Principal ($ P $): $4,800
Annual interest rate ($ r $): $ 2 \frac{1}{8}% = 2.125% = 0.02125 $
Compounding frequency ($ n $): quarterly = 4 times per year
Time ($ t $): 18 years

Using the formula for Ella:

\[ A_E = 4800 \left(1 + \frac{0.02125}{4}\right)^{4 \cdot 18} \]

Calculating $ \frac{0.02125}{4} $:

\[ \frac{0.02125}{4} = 0.0053125 \]

Now substitute into the formula:

\[ A_E = 4800 \left(1 + 0.0053125\right)^{72} \] \[ A_E = 4800 \left(1.0053125\right)^{72} \]

Calculating $ (1.0053125)^{72} $:

\[ (1.0053125)^{72} \approx 1.485947 \]

Now calculate $ A_E $:

\[ A_E \approx 4800 \times 1.485947 \approx 7137.54 \]

Santiago's Account:

Principal ($ P $): $4,800
Annual interest rate ($ r $): $ 2 \frac{3}{8}% = 2.375% = 0.02375 $
Compounding frequency ($ n $): daily = 365 times per year
Time ($ t $): 18 years

Using the formula for Santiago:

\[ A_S = 4800 \left(1 + \frac{0.02375}{365}\right)^{365 \cdot 18} \]
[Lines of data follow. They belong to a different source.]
/-- A row that holds builds the command whose fields are those of the word. -/
theorem fieldsOfInstr_of_mem_tableTests {f : Fields} {i : Instr} (h : (true, some i) ∈ tableTests f) :
    fieldsOfInstr i = f := by
  obtain ⟨op, f1, f2, f3, f4, fn⟩ := f
  simp only [tableTests, List.mem_cons, List.not_mem_nil, or_false, Prod.mk.injEq, @eq_comm _ true, rowTest_eq_true,
    @eq_comm _ (some i), Option.map_eq_some_iff, Option.some.injEq] at h
  rcases h with ⟨hf, e, he, rfl⟩ | h
  · simp [fieldsOfInstr, romSelector_of_romEntryOf he, hf]
  · rcases h with ⟨hf, rfl⟩ | ⟨hf, rfl⟩ | ⟨hf, rfl⟩ | ⟨hf, rfl⟩ | ⟨hf, rfl⟩ | ⟨hf, rfl⟩ | ⟨hf, rfl⟩ | ⟨hf, rfl⟩ |
      ⟨hf, rfl⟩ | ⟨hf, rfl⟩ | ⟨hf, rfl⟩ | ⟨hf, rfl⟩ | ⟨hf, rfl⟩ | ⟨hf, rfl⟩ | ⟨hf, rfl⟩ | ⟨hf, rfl⟩ | ⟨hf, rfl⟩ |
      ⟨hf, rfl⟩ <;>
    simp [fieldsOfInstr, hf]

/-- A word that decodes is the word of its command, which is well-formed. -/
theorem encode_of_decode {c : HostWord} {i : Instr} (h : decode c = .ok i) : encode i = c ∧ i.wellFormed = true := by
  rw [decode_eq_firstTest] at h
  obtain ⟨hm, hw⟩ := mem_of_firstTest_ok h
  refine ⟨?_, hw⟩
  rw [encode, fieldsOfInstr_of_mem_tableTests hm, wordOfFields_fieldsOf]

end Sys2Proof

namespace Sys2Proof.Machine

/-! ## What a command can do (spec/10_state.md R14, spec/20_memory.md R38, spec/60_exceptions.md R101, R103) -/

/-- What a command does once its operands are read: it takes a fault, writes its one or two destinations, stores one
bitmap word, or clears the bitmap. -/
inductive Action where
  | fault (cause : Cause)
  | writeReg (rd : Reg) (v : Word)
  | writeRegs (rd rd2 : Reg) (v v2 : Word)
  | storeWord (w : WordIndex) (v : Word)
  | clearWords

/-- The state an action of the command `i` leads to. -/
def Action.applyTo (i : Instr) (s : State) : Action → State
  | .fault cause => s.raiseFault cause (encode i)
  | .writeReg rd v => s.setReg rd v
  | .writeRegs rd rd2 v v2 => (s.setReg rd v).setReg rd2 v2
  | .storeWord w v => s.bmWrite w v
  | .clearWords => s.bmClear

/-- The actions a command has: the causes listed for it if it is a command at all (R101), its named destinations (R14),
and the bitmap for the three commands that write it (R38). -/
def Action.AllowedFor (i : Instr) : Action → Prop
  | .fault cause => i.wellFormed = true → cause ∈ causesOf i
  | .writeReg rd _ => i.destinations = [rd]
  | .writeRegs rd rd2 _ _ => i.destinations = [rd, rd2]
  | .storeWord _ _ => i.writesBitmap = true
  | .clearWords => i.writesBitmap = true

/-- An allowed action leaves the host's side, the registers the command does not name, and the bitmap unless the command
writes it. -/
theorem Action.applyTo_frame {i : Instr} {a : Action} (ha : a.AllowedFor i) (s : State) :
    SameRegsExcept i.destinations s (a.applyTo i s) ∧ SameHostSide s (a.applyTo i s) ∧
      (i.writesBitmap = false → (a.applyTo i s).bm = s.bm) := by
  cases a with
  | fault cause => exact ⟨fun _ _ => rfl, ⟨rfl, rfl⟩, fun _ => rfl⟩
  | writeReg rd v =>
    obtain ⟨hregs, -, -, hhost⟩ := changesOnlyRegs_setReg s rd v
    exact ⟨by rwa [show i.destinations = [rd] from ha], hhost, fun _ => rfl⟩
  | writeRegs rd rd2 v v2 =>
    obtain ⟨hregs, -, -, hhost⟩ := changesOnlyRegs_setReg₂ s rd rd2 v v2
    exact ⟨by rwa [show i.destinations = [rd, rd2] from ha], hhost, fun _ => rfl⟩
  | storeWord w v => exact ⟨fun _ _ => rfl, ⟨rfl, rfl⟩, fun h => by simp [Action.AllowedFor, h] at ha⟩
  | clearWords => exact ⟨fun _ _ => rfl, ⟨rfl, rfl⟩, fun h => by simp [Action.AllowedFor, h] at ha⟩

theorem Action.applyTo_canonical (i : Instr) (a : Action) {s : State} (hs : BitmapCanonical s) :
    BitmapCanonical (a.applyTo i s) := by
  cases a with
  | fault cause => exact hs
  | writeReg rd v => exact hs
  | writeRegs rd rd2 v v2 => exact hs
  | storeWord w v => exact bmWrite_wf hs w v
  | clearWords => exact bmClear_wf s

/-- Only a fault touches the latch: an action either is one, or leaves the latch as it was. -/
theorem Action.applyTo_latch (i : Instr) (a : Action) (s : State) :
    (∃ cause, a = .fault cause) ∨ SameLatch s (a.applyTo i s) := by
  cases a with
  | fault cause => exact .inl ⟨cause, rfl⟩
  | writeReg rd v => exact .inr ⟨rfl, rfl, rfl⟩
  | writeRegs rd rd2 v v2 => exact .inr ⟨rfl, rfl, rfl⟩
  | storeWord w v => exact .inr ⟨rfl, rfl, rfl⟩
  | clearWords => exact .inr ⟨rfl, rfl, rfl⟩

/-- A command that writes the bitmap names no destination. -/
theorem destinations_of_writesBitmap {i : Instr} (h : i.writesBitmap = true) : i.destinations = [] := by
  revert h
  cases i <;> simp [Instr.writesBitmap, Instr.destinations]

/-- One allowed action from two states without a latched fault that hold the same bitmap: they fault alike, and else
agree on the destinations and the bitmap. -/
theorem Action.applyTo_agree {i : Instr} {a : Action} (ha : a.AllowedFor i) {s s' : State} (hf : s.fault = false)
    (hf' : s'.fault = false) (hbm : s.bm = s'.bm) :
    (a.applyTo i s).fault = (a.applyTo i s').fault ∧
      ((a.applyTo i s).fault = true → (a.applyTo i s).fcause = (a.applyTo i s').fcause) ∧
      ((a.applyTo i s).fault = false → ∀ r ∈ i.destinations, (a.applyTo i s).reg r = (a.applyTo i s').reg r) ∧
      (a.applyTo i s).bm = (a.applyTo i s').bm := by
  cases a with
  | fault cause => simp [Action.applyTo, hbm]
  | writeReg rd v =>
    have hd : i.destinations = [rd] := ha
    simp [Action.applyTo, hf, hf', hbm, hd]
  | writeRegs rd rd2 v v2 =>
    have hd : i.destinations = [rd, rd2] := ha
    simp [Action.applyTo, hf, hf', hbm, hd, setReg_reg]
  | storeWord w v => simp [Action.applyTo, hf, hf', hbm, destinations_of_writesBitmap ha]
  | clearWords => simp [Action.applyTo, hf, hf', destinations_of_writesBitmap ha]

/-! ## The causes the computations raise (R101) -/

theorem mulDiv_causes {a b d : Nat} {c : Cause} (h : mulDiv a b d = .error c) : c ∈ [.divZero, .unrepresentable] := by
  unfold mulDiv at h
  split_ifs at h <;> (cases h; decide)
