/-- Settles O16: operands are resolved in order, before any effect. -/
theorem firstFailingOperandFaults : Obligations.FirstFailingOperandFaults := by
  intro i s k q o hk hbad hfirst
  have h := (FaultsInOrder.exec i s).eq_raised hk hbad hfirst
  rwa [Nat.add_comm 1 k] at h

/-! ### Operand words (30_encoding.md R82) -/

/-- The word ranges of R82 say which classes of words a position accepts, and its fault. -/
theorem badOperand_eq (q : OperandKind) (w : Word) :
    badOperand q w = if (classify w).legalFor q then none else some (operandFault q) := by
  rcases Nat.lt_or_ge w.toNat 32768 with hlow | hhigh
  · rw [classify_low (Nat.le_of_lt_succ hlow)]
    cases q <;> simp [badOperand, Operand.legalFor, operandFault] <;> omega
  · rcases Nat.lt_or_ge w.toNat 32776 with hreg | hinv
    · rw [classify_register (r := ⟨w.toNat - 32768, by omega⟩) (by simp only; omega)]
      cases q <;> simp [badOperand, Operand.legalFor] <;> omega
    · rw [classify_high hinv]
      cases q <;> simp [badOperand, Operand.legalFor, operandFault] <;> omega

/-- The first bad operand word, by the ranges of R82, has raised its fault. -/
theorem FaultsInOrder.eq_raised_of_firstBadOperand {s : State} {out : StepOutcome} {n k : Nat} {c : StopCode}
    {w : Word} {ps : List (OperandKind × Word)} (h : FaultsInOrder s out n (ps.map (Prod.map id classify)))
    (hbad : firstBadOperand n ps = some (c, w, k)) : out = .next (s.raised c w k) := by
  induction ps generalizing n with
  | nil => cases hbad
  | cons p ps ih =>
    obtain ⟨q, v⟩ := p
    obtain ⟨hhead, htail⟩ := h
    rw [firstBadOperand, badOperand_eq] at hbad
    cases hlegal : (classify v).legalFor q with
    | true =>
      rw [hlegal] at hbad
      exact ih (htail hlegal) hbad
    | false =>
      rw [hlegal] at hbad
      obtain ⟨rfl, rfl, rfl⟩ : operandFault q = c ∧ v = w ∧ n = k := by simpa using hbad
      rw [hhead hlegal]
      simp only [id_eq, word_classify]

/-! ### What is fetched decodes (R101, R103) -/

/-- The words of an instruction that ends inside memory decode to it, each operand word classified. -/
theorem decode_fetch_inside {m : Memory} {ia : Nat} {ks : List OperandKind}
    (hk : opcodeKinds (m.read ia).toNat = some ks) (hin : ia + ks.length ≤ 32767) :
    ∃ i, decode (fetch m ia) = .ok (i, []) ∧
      i.operands = (ks.zip ((List.range ks.length).map fun j => m.read (ia + 1 + j))).map (Prod.map id classify) := by
  have harity : arity (m.read ia) = ks.length := by simp [arity, hk]
  rw [fetch_cons m (by omega), harity, wordsFrom_inside m (by omega)]
  obtain ⟨i, hd, -, hops⟩ :=
    (decode_valid hk ((List.range ks.length).map fun j => m.read (ia + 1 + j))).long (by simp)
  exact ⟨i, by rw [hd, List.drop_of_length_le (by simp)], by rw [hops, List.zip_map_right]⟩

theorem wordsFrom_length (m : Memory) (a n : Nat) : (wordsFrom m a n).length = min n (32768 - a) := by
  induction n generalizing a with
  | zero => simp [wordsFrom]
  | succ n ih =>
    unfold wordsFrom
    split
    · rw [List.length_cons, ih]
      omega
    · rw [List.length_nil]
      omega

/-- An instruction whose operand word `k` would lie at 32768 decodes to the error that names `k`. -/
theorem decode_fetch_past {m : Memory} {ia k : Nat} {ks : List OperandKind}
    (hk : opcodeKinds (m.read ia).toNat = some ks) (hpos : 1 ≤ k) (hle : k ≤ ks.length) (hpast : ia + k = 32768) :
    decode (fetch m ia) = .error (.missingOperand (m.read ia) k) := by
  have harity : arity (m.read ia) = ks.length := by simp [arity, hk]
  have hlen : (wordsFrom m (ia + 1) ks.length).length + 1 = k := by
    rw [wordsFrom_length]
    omega
  rw [fetch_cons m (by omega), harity, (decode_valid hk _).short (by omega), hlen]

/-! ### The stops of a step -/

/-- Settles O14: the operands of the decoded instruction are the classes of the words in memory. -/
theorem firstBadOperandFaults : Obligations.FirstBadOperandFaults := by
  intro s kinds c w k hr hk hin hbad
  obtain ⟨i, hd, hops⟩ := decode_fetch_inside hk hin
  have horder : FaultsInOrder s (exec i s) 1 i.operands := .exec i s
  rw [hops] at horder
  rw [step_of_decoded hr hd]
  exact horder.eq_raised_of_firstBadOperand hbad

/-- Settles O5: the words at the pc are fetched whole and decode to the instruction. -/
theorem stepRunsInstructionAtPc : Obligations.StepRunsInstructionAtPc :=
  fun _ _ hr hi hin hm => step_of_encoded hr hi hin hm

/-- Settles O10: nothing is fetched at 32768. -/
theorem endOfMemoryStopsCleanly : Obligations.EndOfMemoryStopsCleanly := by
  intro s hr hpc
  have hpc' : s.pc = 32768 := BitVec.eq_of_toNat_eq hpc
  rw [step_outside hr hpc.ge, decodeStop, if_pos hpc, stopClean, State.stopped, hpc']

/-- Settles O12: the table of operand kinds ends at 21. -/
theorem invalidOpcodeFaults : Obligations.InvalidOpcodeFaults :=
  fun _ hr hpc hw => step_of_invalidOpcode hr (Nat.lt_succ_of_le hpc) hw

/-- Settles O13: the fetch ends at the last cell, so decoding misses operand word `k`. -/
theorem operandFetchPastTheEndFaults : Obligations.OperandFetchPastTheEndFaults :=
  fun _ _ _ hr hk hpos hle hpast => step_of_error hr (decode_fetch_past hk hpos hle hpast)

/-! ### Enabled moves (R100) -/

/-- A running block moves: it stops in fetch or decode, or runs an instruction. -/
theorem step_isNext_of_running {s : State} (hr : s.run = .running) (hpc : s.pc.toNat ≤ 32768) :
    IsNext (step s) := by
  rcases Nat.lt_or_eq_of_le hpc with hin | hend
  · rcases decode_fetch_cases s.mem hin with ⟨-, hd⟩ | ⟨ks, k, -, -, -, -, hd⟩ | ⟨ks, i, -, -, hd, -⟩
    · exact ⟨_, step_of_error hr hd⟩
    · exact ⟨_, step_of_error hr hd⟩
    · rw [step_of_decoded hr hd]
      exact exec_next i s
  · exact ⟨_, endOfMemoryStopsCleanly s hr hend⟩

theorem step_isNext_of_byte {s : State} (hr : s.run = .waitInput) (hin : s.input ≠ []) : IsNext (step s) := by
  obtain ⟨c, rest, hcons⟩ := List.exists_cons_of_ne_nil hin
  exact ⟨s.finishIn c rest, by rw [step_waiting hr, completeIn, hcons]⟩

/-- Only a running block and a waiting one that is offered a byte move. -/
theorem StepEffect.moveEnabled {s t : State} (h : StepEffect s t) : s.moveEnabled := by
  cases h with
  | executed hr => exact .inl hr
  | endOfMemory hr => exact .inl hr
  | invalidOpcode hr => exact .inl hr
  | fetchPast hr => exact .inl hr
  | completed hr hin => exact .inr ⟨hr, by simp [hin]⟩

/-- Settles O6: each enabled move answers a state, and every effect of a step is of an enabled move. -/
theorem stepAnswersExactlyWhenAMoveIsEnabled : Obligations.StepAnswersExactlyWhenAMoveIsEnabled := by
  intro s hpc
  constructor
  · rintro ⟨t, h⟩
    exact (step_effect h).moveEnabled
  · rintro (hr | ⟨hr, hin⟩)
    · exact step_isNext_of_running hr hpc
    · exact step_isNext_of_byte hr hin

/-! ### Faults are precise (R107) -/

/-- An instruction that faults has done nothing but raise. -/
theorem Effect.eq_raised_of_faulted {i : Instr} {s t : State} (he : Effect i s t) (hr : s.run = .running)
    (hf : t.run = .faulted) : ∃ c w k, t = s.raised c w k := by
  cases he with
  | raised hrow => exact ⟨_, _, _, rfl⟩
  | halted | retEmpty | waited => cases hf
  | _ => exact absurd (hr.symm.trans hf) nofun

/-- A step that faults has done nothing but raise. -/
theorem StepEffect.eq_raised_of_faulted {s t : State} (h : StepEffect s t) (hf : t.run = .faulted) :
    ∃ c w k, t = s.raised c w k := by
  cases h with
  | executed hr hd hi hpc hexec he => exact he.eq_raised_of_faulted hr hf
  | invalidOpcode | fetchPast => exact ⟨_, _, _, rfl⟩
  | endOfMemory | completed => cases hf

/-- Settles O51: raising changes `run` and the stop record alone. -/
theorem faultsLeaveNoPartialEffect : Obligations.FaultsLeaveNoPartialEffect := by
  intro s t hstep hf
  obtain ⟨c, w, k, rfl⟩ := (step_effect hstep).eq_raised_of_faulted hf
  exact ⟨rfl, rfl⟩

end Sys2Proof.Machine
end

/-! ## Data movement and the stack (41_data_stack.md)

One equation for what SET, PUSH and POP do when nothing faults; the faults are `exec_push_of_full`, `exec_pop_of_empty`
and, for every instruction, `firstFailingOperandFaults`. -/

section
namespace Sys2Proof.Machine

/-! ### What they do -/

theorem exec_set_of_value {s : State} {r : RegIdx} {a : Operand} {x : Value} (hx : resolveValue s a = some x) :
    exec (.set (.register r) a) s = .next ((s.writeReg r x.toNat).advance 3) := by
  rw [exec, execSet, withDest_register, withValue_some hx]

theorem exec_push_of_room {s : State} {a : Operand} {x : Value} (hx : resolveValue s a = some x)
    (hroom : s.cfg.stackCapacity ≠ some s.stack.length) :
    exec (.push a) s = .next ((s.pushEntry (valueWord x)).advance 2) := by
  rw [exec, execPush, withValue_some hx, withPush_room hroom]

theorem exec_pop_of_top {s : State} {r : RegIdx} {below : List Word} {e : Word} (hs : s.stack = below ++ [e]) :
    exec (.pop (.register r)) s = .next ((State.writeReg r e.toNat { s with stack := below }).advance 2) := by
  rw [exec, execPop, withDest_register, State.popEntry_of_top hs]

/-- A register write stores its number mod 32768 (10_state.md R25). -/
theorem State.readReg_writeReg_toNat (r : RegIdx) (v : Nat) (s : State) :
    ((s.writeReg r v).readReg r).toNat = v % 32768 := by
  rw [State.readReg_writeReg_same, BitVec.toNat_ofNat]

/-- A number a register can hold is stored as it is. -/
theorem State.readReg_writeReg_value (r : RegIdx) (x : Value) (s : State) :
    (s.writeReg r x.toNat).readReg r = x := by
  rw [State.readReg_writeReg_same, BitVec.ofNat_toNat, BitVec.setWidth_eq]

/-- Writing a register and moving on is all that a `WritesRegister` instruction does. -/
theorem writesRegister_advance (r : RegIdx) (v n : Nat) (s : State) :
    WritesRegister r (v % 32768) n s ((s.writeReg r v).advance n) where
  result := State.readReg_writeReg_toNat r v s
  others _ hq := State.readReg_writeReg_other v s hq
  frame := rfl
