-- ==== Sys2Proof/Word.lean ====
section
/-! DEFINITION. The Word, the 384-bit port value and the Block of twelve Words (00_scope.md R7). -/

namespace Sys2Proof

/-- A Word: a 32-bit unsigned value, bit 0 least significant (R7). -/
abbrev Word := BitVec 32

/-- The value of a 384-bit port: `block_in`, `key_in` or `block_out` (R30, R31). -/
abbrev PortWord := BitVec 384

/-- A Block: exactly 12 Words, `w0` at index 0 (R7). A Key has the same shape. Twelve named fields make a Block of
another length impossible to write (R221, ShapeError). -/
structure Block where
  w0 : Word
  w1 : Word
  w2 : Word
  w3 : Word
  w4 : Word
  w5 : Word
  w6 : Word
  w7 : Word
  w8 : Word
  w9 : Word
  w10 : Word
  w11 : Word
deriving DecidableEq, Repr, Inhabited

/-- Word `i` of a Block, `b[i]` (R7). -/
def Block.get (b : Block) (i : Fin 12) : Word :=
  match i with
  | 0 => b.w0
  | 1 => b.w1
  | 2 => b.w2
  | 3 => b.w3
  | 4 => b.w4
  | 5 => b.w5
  | 6 => b.w6
  | 7 => b.w7
  | 8 => b.w8
  | 9 => b.w9
  | 10 => b.w10
  | 11 => b.w11

/-- The Block whose word `i` is `f i`: how the rules write every layer, `LAYER(b)[i] = … for i in 0..11`. -/
def Block.ofFn (f : Fin 12 → Word) : Block :=
  ⟨f 0, f 1, f 2, f 3, f 4, f 5, f 6, f 7, f 8, f 9, f 10, f 11⟩

/-- `[x]*12`: every word the same. -/
def Block.fill (x : Word) : Block := Block.ofFn fun _ => x

/-- The Block with the one word `x` at index `i` and zero elsewhere. -/
def Block.single (i : Fin 12) (x : Word) : Block := Block.ofFn fun j => if j = i then x else 0

/-- The all-zero Block, `0^12`: the reset value of `S` and `K` (R20, R21). -/
def Block.zero : Block := Block.fill 0

/-- The all-ones Block, `[0xFFFFFFFF]*12`. -/
def Block.ones : Block := Block.fill 0xFFFFFFFF

end Sys2Proof
end

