-- ==== Sys2Proof/Safety.lean ====
section
/-! DEFINITION. Runs, the invariant of the states reachable from reset (10_state.md R32), and what the host must respect
(70_reset_and_hazards.md). The terms in which statements are made. -/

namespace Sys2Proof.Machine

/-- `n` rising edges. -/
def run : Nat → State → Result
  | 0, s => .next s
  | n + 1, s =>
    match step s with
    | .next t => run n t
    | .fault f => .fault f
    | .refused r => .refused r

/-- The code of `fsm` at a legal position (R24). -/
def SeqPos.fsm (p : SeqPos) : Fsm :=
  match p with
  | .idle => .idle
  | .run _ => .run
  | .fin => .fin

/-- The value of `rnd` at a legal position (R25): 0 in IDLE, the round index in RUN, 11 in FIN. -/
def SeqPos.rnd (p : SeqPos) : BitVec 4 :=
  match p with
  | .idle => 0
  | .run r => BitVec.ofNat 4 r.val
  | .fin => 11

/-- The coming edge has `rst = 0` and finds the sequencer at the position `p`. -/
abbrev atPos (p : SeqPos) (s : State) : Prop := s.ports.rst = false ∧ s.fsm = p.fsm ∧ s.rnd = p.rnd

/-- The four kinds of state that R172 lists as unreachable. -/
abbrev unreachableSeq (s : State) : Prop :=
  s.fsm = .code11 ∨ (s.fsm = .run ∧ 10 < s.rnd.toNat) ∨ (s.fsm = .fin ∧ s.rnd ≠ 11) ∨ (s.fsm = .idle ∧ s.rnd ≠ 0)

/-- The value of `cmd` that asks for a run in direction `m` (R60). -/
def Mode.command (m : Mode) : BitVec 2 :=
  match m with
  | .enc => 0b01
  | .dec => 0b10

/-- The coming edge is an acceptance edge for the direction `m` (R191, R192). -/
abbrev accepts (m : Mode) (s : State) : Prop := atPos .idle s ∧ s.ports.cmd = m.command

/-- What 10_state.md R32 says of every state reachable from reset. -/
abbrev SeqInv (s : State) : Prop :=
  (s.fsm = .idle → s.rnd = 0) ∧
  (s.fsm = .run → s.rnd.toNat ≤ 10) ∧
  (s.fsm = .fin → s.rnd = 11) ∧
  s.fsm ≠ .code11 ∧
  (s.done = true → s.fsm = .idle) ∧
  (busy s = true ↔ s.fsm = .run ∨ s.fsm = .fin)

/-- The two states agree in every register and in the ROM; the host may drive them differently. -/
abbrev sameRegs (s t : State) : Prop :=
  s.S = t.S ∧ s.K = t.K ∧ s.mode = t.mode ∧ s.rnd = t.rnd ∧ s.fsm = t.fsm ∧ s.done = t.done ∧ s.err = t.err ∧ s.rom = t.rom

/-- The register values of a reset edge (R251). -/
abbrev resetValues (s : State) : Prop :=
  s.S = Block.zero ∧ s.K = Block.zero ∧ s.mode = .enc ∧ s.rnd = 0 ∧ s.fsm = .idle ∧ s.done = false ∧ s.err = false

/-- The next `n` edges after the coming one are driven by the host's lines, with `rst = 0` at each (R173). -/
abbrev noResetFor (n : Nat) (s : State) : Prop := n ≤ s.lines.length ∧ ∀ l ∈ s.lines.take n, l.rst = false

/-- The host respects R258 and I7 at the coming edge: no command while busy, and never the reserved one. -/
abbrev wellBehaved (s : State) : Prop := s.ports.cmd ≠ 0b11 ∧ (busy s = true → s.ports.cmd = 0)

/-- The host may take `block_out` for the result of the last run (R257). -/
abbrev resultReady (s : State) : Prop := s.done = true

/-- How many words of a Block are nonzero (R112). -/
def wordWeight (b : Block) : Nat := ((List.finRange 12).filter fun i => b.get i != 0).length

end Sys2Proof.Machine
end

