/-- The third word of a group: the group read from there on is `i + 8`, `i`, `i + 4`. -/
theorem getLsbD_substitute_add_eight (b : Block) (i : Fin 12) {j : Nat} (hj : j < 32) :
    ((substitute b).get (i + 8)).getLsbD j =
      substituteBit ((b.get (i + 8)).getLsbD j) ((b.get i).getLsbD j) ((b.get (i + 4)).getLsbD j) := by
  have h12 : i + 8 + 4 = i := (add_assoc i 8 4).trans (add_zero i)
  have h16 : i + 8 + 8 = i + 4 := add_assoc i 8 8
  rw [getLsbD_substitute b _ hj, h12, h16]

/-! ### The inverse up to reversal -/

/-- `REVERSE` maps a group onto a group in reversed cyclic order: seen from its first word, the second and the third word are
exchanged. -/
theorem rev_add_four (i : Fin 12) : (i + 4).rev = i.rev + 8 := by
  revert i
  decide

theorem rev_add_eight (i : Fin 12) : (i + 8).rev = i.rev + 4 := by
  revert i
  decide

/-- Settles O48: at each bit the second substitution reads the three outputs of one group in reversed cyclic order, and
`substituteBit_of_outputs` gives the input bit. -/
theorem substituteInvertsUpToReversal : Obligations.SubstituteInvertsUpToReversal := by
  unfold Obligations.SubstituteInvertsUpToReversal
  refine fun b => Block.ext_get fun i => BitVec.eq_of_getLsbD_eq fun j hj => ?_
  rw [getLsbD_substitute _ i hj, reverse_get, reverse_get, reverse_get, rev_add_four, rev_add_eight,
    getLsbD_substitute b _ hj, getLsbD_substitute_add_four b _ hj, getLsbD_substitute_add_eight b _ hj,
    substituteBit_of_outputs, reverse_get]

/-! ### The bijection -/

/-- The inverse on both sides is `REVERSE` of the substitution of `REVERSE` (R132). -/
theorem bijective_substitute : Function.Bijective substitute := by
  refine Function.bijective_iff_has_inverse.2 ⟨fun b => reverse (substitute (reverse b)), fun b => ?_, fun b => ?_⟩
  · change reverse (substitute (reverse (substitute b))) = b
    rw [substituteInvertsUpToReversal, reverse_reverse]
  · change substitute (reverse (substitute (reverse b))) = b
    rw [substituteInvertsUpToReversal, reverse_reverse]

/-- Settles O47: the output bits of one group, the eight rows of the table, the bijection, and R131's input `010` in the group of
word 0, which two substitutions take to `001`. -/
theorem substituteIsTheThreeBitTable : Obligations.SubstituteIsTheThreeBitTable := by
  unfold Obligations.SubstituteIsTheThreeBitTable
  refine ⟨fun b i j hj => getLsbD_substitute b i hj, fun b i j _ hj => ?_, bijective_substitute, .single 4 1, by decide⟩
  rw [getLsbD_substitute b i hj, getLsbD_substitute_add_four b i hj, getLsbD_substitute_add_eight b i hj]
  cases (b.get i).getLsbD j <;> cases (b.get (i + 4)).getLsbD j <;> cases (b.get (i + 8)).getLsbD j <;> rfl

end Sys2Proof.Machine
end

section
/-! PROOFS. The round-constant injection (44_round_constant_injection.md): the constant's positions are kept by `REVERSE` and by
`DIFFUSE`, so that the compensating construction of decryption is a plain injection. -/

namespace Sys2Proof.Machine

/-! ### The template -/

/-- The twelve words of the template (R140). -/
theorem template_eq (c : Word) : template c = ⟨0, 0, c, c, 0, 0, 0, 0, c, c, 0, 0⟩ := rfl

/-- The positions 2, 3, 8, 9 are mirror images of one another (R143). -/
theorem reverse_template (c : Word) : reverse (template c) = template c := rfl

/-- Of the seven words that R110 XORs, the constant stands in an odd number at the positions 2, 3, 8, 9 and in an even number
at every other one (R143). -/
theorem diffuse_template (c : Word) : diffuse (template c) = template c := by
  rw [diffuseIsTheSevenWordXor, template_eq]
  simp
Calculating $ \frac{0.02375}{365} $:

\[ \frac{0.02375}{365} \approx 0.0000650685 \]

Now substitute into the formula:

\[ A_S = 4800 \left(1 + 0.0000650685\right)^{6570} \] \[ A_S = 4800 \left(1.0000650685\right)^{6570} \]

Calculating $ (1.0000650685)^{6570} $:

\[ (1.0000650685)^{6570} \approx 1.490592 \]

Now calculate $ A_S $:

\[ A_S \approx 4800 \times 1.490592 \approx 7150.84 \]

Difference between Santiago's and Ella's Account:

\[ \text{Difference} = A_S - A_E \approx 7150.84 - 7137.54 \approx 13.30 \]

Rounding to the nearest dollar:

\[ \text{Difference} \approx 13 \]

Thus, the answer is Santiago would have approximately $13 more than Ella after 18 years.